I am entertaining the idea of moving out of Gorham, simply out of fear at this point. If the plant and quarry do come, I will move forward with this, despite not really wanting to leave. I live in the village off Route 202, not in direct proximity of the 125-acre proposed project site. But the trucks that drive through here are already so bad that my neighbor’s toilet cracked and broke due to vibrations from traffic and truck engine braking.

I work all day and need to have some serenity when I get home. Even now it is difficult to talk with my family outside in my yard with the existing traffic, and I regularly get woken at night due to heavy trucks passing through. Traffic has already increased due to the roadwork at the other end of Gray Road (at the round about). I cannot imagine what the trucks will be like going through town both day and night (with proposed plans for a 24 hour operation schedule) if a quarry and plant come to town, with the noise, dirt, smell, exhaust and safety risks.

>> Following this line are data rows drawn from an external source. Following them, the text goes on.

-- ==== Sys2Proof/Proofs/OperationLists.lean ====
section
/-! PROOFS. Operation lists carried out on a channel's playlist (R29), alone and with the resolution that follows them: the list and the
free records they leave are those of `plAfter`, and the place of a refusal is the one `plAfter` stops at. -/

namespace Sys2Proof.Machine

/-! ## The pool's free records (R19) -/

theorem length_filter_id_ne {l : List Event} {e : Event} {n : Nat} (nodup : (idsOf l).Nodup) (found : findEvent l n = some e) :
    (l.filter fun e => e.id != n).length + 1 = l.length := by
  have mem : n ∈ idsOf l := List.mem_map.mpr ⟨e, List.mem_of_find?_eq_some found, by simpa using List.find?_some found⟩
  have ids : (idsOf l).filter (fun m => m != n) = idsOf (l.filter fun e => e.id != n) := by
    rw [idsOf, List.filter_map]
    rfl
  calc (l.filter fun e => e.id != n).length + 1
    _ = ((idsOf l).filter fun m => m != n).length + 1 := by rw [ids, length_idsOf]
    _ = ((idsOf l).erase n).length + 1 := by rw [nodup.erase_eq_filter]
    _ = (idsOf l).length := by
      rw [List.length_erase_of_mem mem]
      have := List.length_pos_of_mem mem
      omega
    _ = l.length := length_idsOf l

/-- R19, R24: an operation takes a record of the pool for each event it adds, and gives one back for each event it removes. -/
theorem plApply_records {v : PlEnv} {l : List Event} {free : Nat} {o : PlOp} {r : PlDone} (nodup : (idsOf l).Nodup)
    (h : plApply v l free o = .ok r) : r.free + r.list.length = free + l.length := by
  cases o with
  | insert pred d =>
    obtain ⟨-, room, -, a, b, hl, hr⟩ := plInsert_room h
    have grown : r.list.length = l.length + 1 := by
      rw [← length_idsOf, ← length_idsOf, hr, hl]
      simp
      omega
    have taken : r.free = free - 1 := by
      simp only [plApply, plInsert] at h
      repeat' split at h
      all_goals cases h
      all_goals rfl
    omega
  | replace d =>
    have same : r.list.length = l.length := by rw [← length_idsOf, plReplace_ids h, length_idsOf]
    have kept : r.free = free := by
      simp only [plApply, plReplace] at h
      repeat' split at h
      all_goals cases h
      all_goals rfl
    omega
  | delete n =>
    simp only [plApply, plDelete] at h
    split at h
    · cases h
    · next old found =>
      split at h
      all_goals cases h
      · simp [modEvent]
      · have := length_filter_id_ne nodup found
        simp only
        omega
  | empty =>
    cases h
    simp

/-- The records in use, where one channel's playlist alone has changed. -/
theorem sum_length_others {p q : Plant} {c : Chan} (others : p.OtherChans q c) :
    (allChans.map fun d => (q.chan d).playlist.length).sum + (p.chan c).playlist.length =
      (allChans.map fun d => (p.chan d).playlist.length).sum + (q.chan c).playlist.length := by
  have rest : ∑ d ∈ Finset.univ.erase c, (q.chan d).playlist.length = ∑ d ∈ Finset.univ.erase c, (p.chan d).playlist.length :=
    Finset.sum_congr rfl fun d hd => by rw [others d (Finset.ne_of_mem_erase hd)]
  rw [allChans, ← Fin.sum_univ_def, ← Fin.sum_univ_def, ← Finset.add_sum_erase _ _ (Finset.mem_univ c),
    ← Finset.add_sum_erase _ _ (Finset.mem_univ c), rest]
  omega

/-- R19: the pool's free records after an operation are those that the store counts. -/
theorem Plant.Ran.freeRecords {p q : Plant} {c : Chan} {os : List PlOp} {l : List Event} {free : Nat} (h : p.Ran q c os l)
    (sound : p.PoolSound) (count : free + l.length = p.freeRecords + (p.chan c).playlist.length) : q.freeRecords = free := by
  have sums := sum_length_others h.others
  have total := sound.all
  rw [h.playlist] at sums
  rw [Plant.freeRecords] at count ⊢
  omega

theorem Plant.freeRecords_of_store {p q : Plant} (h : q.store = p.store) : q.freeRecords = p.freeRecords := by
  have each : ∀ d, (q.chan d).playlist.length = (p.chan d).playlist.length := fun d => by
    rw [← length_idsOf, Plant.ids_of_store h, length_idsOf]
  simp only [Plant.freeRecords, each]

/-! ## Operations one after another (R29) -/

section
variable {p : Plant} {c : Chan}

theorem Plant.plRunAll_ok {os : List PlOp} {l : List Event} {free : Nat} (sound : p.PoolSound)
    (h : plAfter (p.plEnv c) (p.chan c).playlist p.freeRecords os = some (l, free)) :
    p.Ran (p.plRunAll c os) c os l ∧ (p.plRunAll c os).freeRecords = free := by
  induction os generalizing p with
  | nil =>
    cases h
    exact ⟨.refl p c, rfl⟩
  | cons o os ih =>
    rw [plAfter] at h
    split at h
    · next r hr =>
      obtain ⟨q, runs, ran⟩ := Plant.plRun_ok hr
      have count := ran.freeRecords sound (plApply_records (sound.ids c) hr)
      have next : p.plRunAll c (o :: os) = q.plRunAll c os := by rw [Plant.plRunAll, runs]
      rw [← ran.env, ← ran.playlist, ← count] at h
      obtain ⟨ran', count'⟩ := ih ((Plant.plRun_bounded runs).pool sound) h
      rw [next]
      exact ⟨ran.trans ran', count'⟩
    · cases h

theorem plCheck_ok {v : PlEnv} {l l' : List Event} {free free' : Nat} {os : List PlOp} (h : plAfter v l free os = some (l', free'))
    (n : Nat) : plCheck v n l free os = .ok () := by
  induction os generalizing l free n with
  | nil => rfl
  | cons o os ih =>
    rw [plAfter] at h
    split at h
    · next r hr =>
      rw [plCheck, hr]
      exact ih h (n + 1)
    · cases h

theorem plCheck_error {v : PlEnv} {l l' : List Event} {free free' : Nat} {os : List PlOp} {o : PlOp} {os' : List PlOp} {st : Status}
    (h : plAfter v l free os = some (l', free')) (e : plApply v l' free' o = .error st) (n : Nat) :
    plCheck v n l free (os ++ o :: os') = .error (n + os.length, st) := by
  induction os generalizing l free n with
  | nil =>
    cases h
    rw [List.nil_append, plCheck, e]
    rfl
  | cons o' os ih =>
    rw [plAfter] at h
    split at h
    · next r hr =>
      rw [List.cons_append, plCheck, hr]
      refine (ih h (n + 1)).trans ?_
      rw [List.length_cons, Nat.add_right_comm, Nat.add_assoc]
    · cases h

/-- R29: an operation list carried out, and what the Cue Sequencer does then. -/
theorem Plant.editList_ok {os : List PlOp} {l : List Event} {free : Nat} (sound : p.PoolSound)
    (h : plAfter (p.plEnv c) (p.chan c).playlist p.freeRecords os = some (l, free)) :
    ∃ q, p.editList c os = .ok (p.wakeAfter q c) ∧
      p.Ran q c os (resolveList (4 * (p.family c).fpd) ((p.chan c).now + p.lead c) l) ∧ q.freeRecords = free := by
  obtain ⟨ran, count⟩ := Plant.plRunAll_ok sound h
  refine ⟨(p.plRunAll c os).resolve c, ?_, ran.resolve, ?_⟩
  · rw [Plant.editList, Plant.plList, plCheck_ok h]
  · rw [← count]
    exact Plant.freeRecords_of_store (Plant.resolve_store _ c)

/-- R29: an operation list refused changes nothing, and tells the place. -/
theorem Plant.editList_error {os os' : List PlOp} {o : PlOp} {l : List Event} {free : Nat} {st : Status}
    (h : plAfter (p.plEnv c) (p.chan c).playlist p.freeRecords os = some (l, free)) (e : plApply (p.plEnv c) l free o = .error st) :
    p.editList c (os ++ o :: os') = .error (os.length, st) := by
  rw [Plant.editList, Plant.plList, plCheck_error h e, Nat.zero_add]

end

end Sys2Proof.Machine
end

My property does not abut the location of the proposed industry. However, I will definitely be impacted by the dust, noise, fumes and toxins. So will be the children who are trying to grow up in Gorham, especially while going to schools that are so close to the proposed asphalt site. And the quarry blasting, at any time, will be far-reaching and awful. Even a couple miles away, I worry about the foundation of my home.

Most Gorham neighborhoods, even those that are rural and far from the village, will be impacted by the health and nuisance aspects of this project. The carcinogens of rock dust, stack toxin emissions and fumes are both well documented and self-evident. These elements of daily quarry and asphalt operations will reach far beyond the center of town. (On the news recently, they were talking about cancer pockets in Camden, Maine, that are now associated with a mining site from across the water. This kind of circumstance is not new, nor is it a surprise when, after assurances from companies about the limited parameters of risks to communities, they were wrong and it is far too late.)

Please decide against an industry in our town that has such highly associated risks, dangers that far outweigh tax or possible political benefits. While development is important to our community and its members, an asphalt plant and quarry, even if superbly operated, will deeply threaten our health and quality of life. While this kind of project may inevitably have to be in someone’s back yard, does it have to be in ours?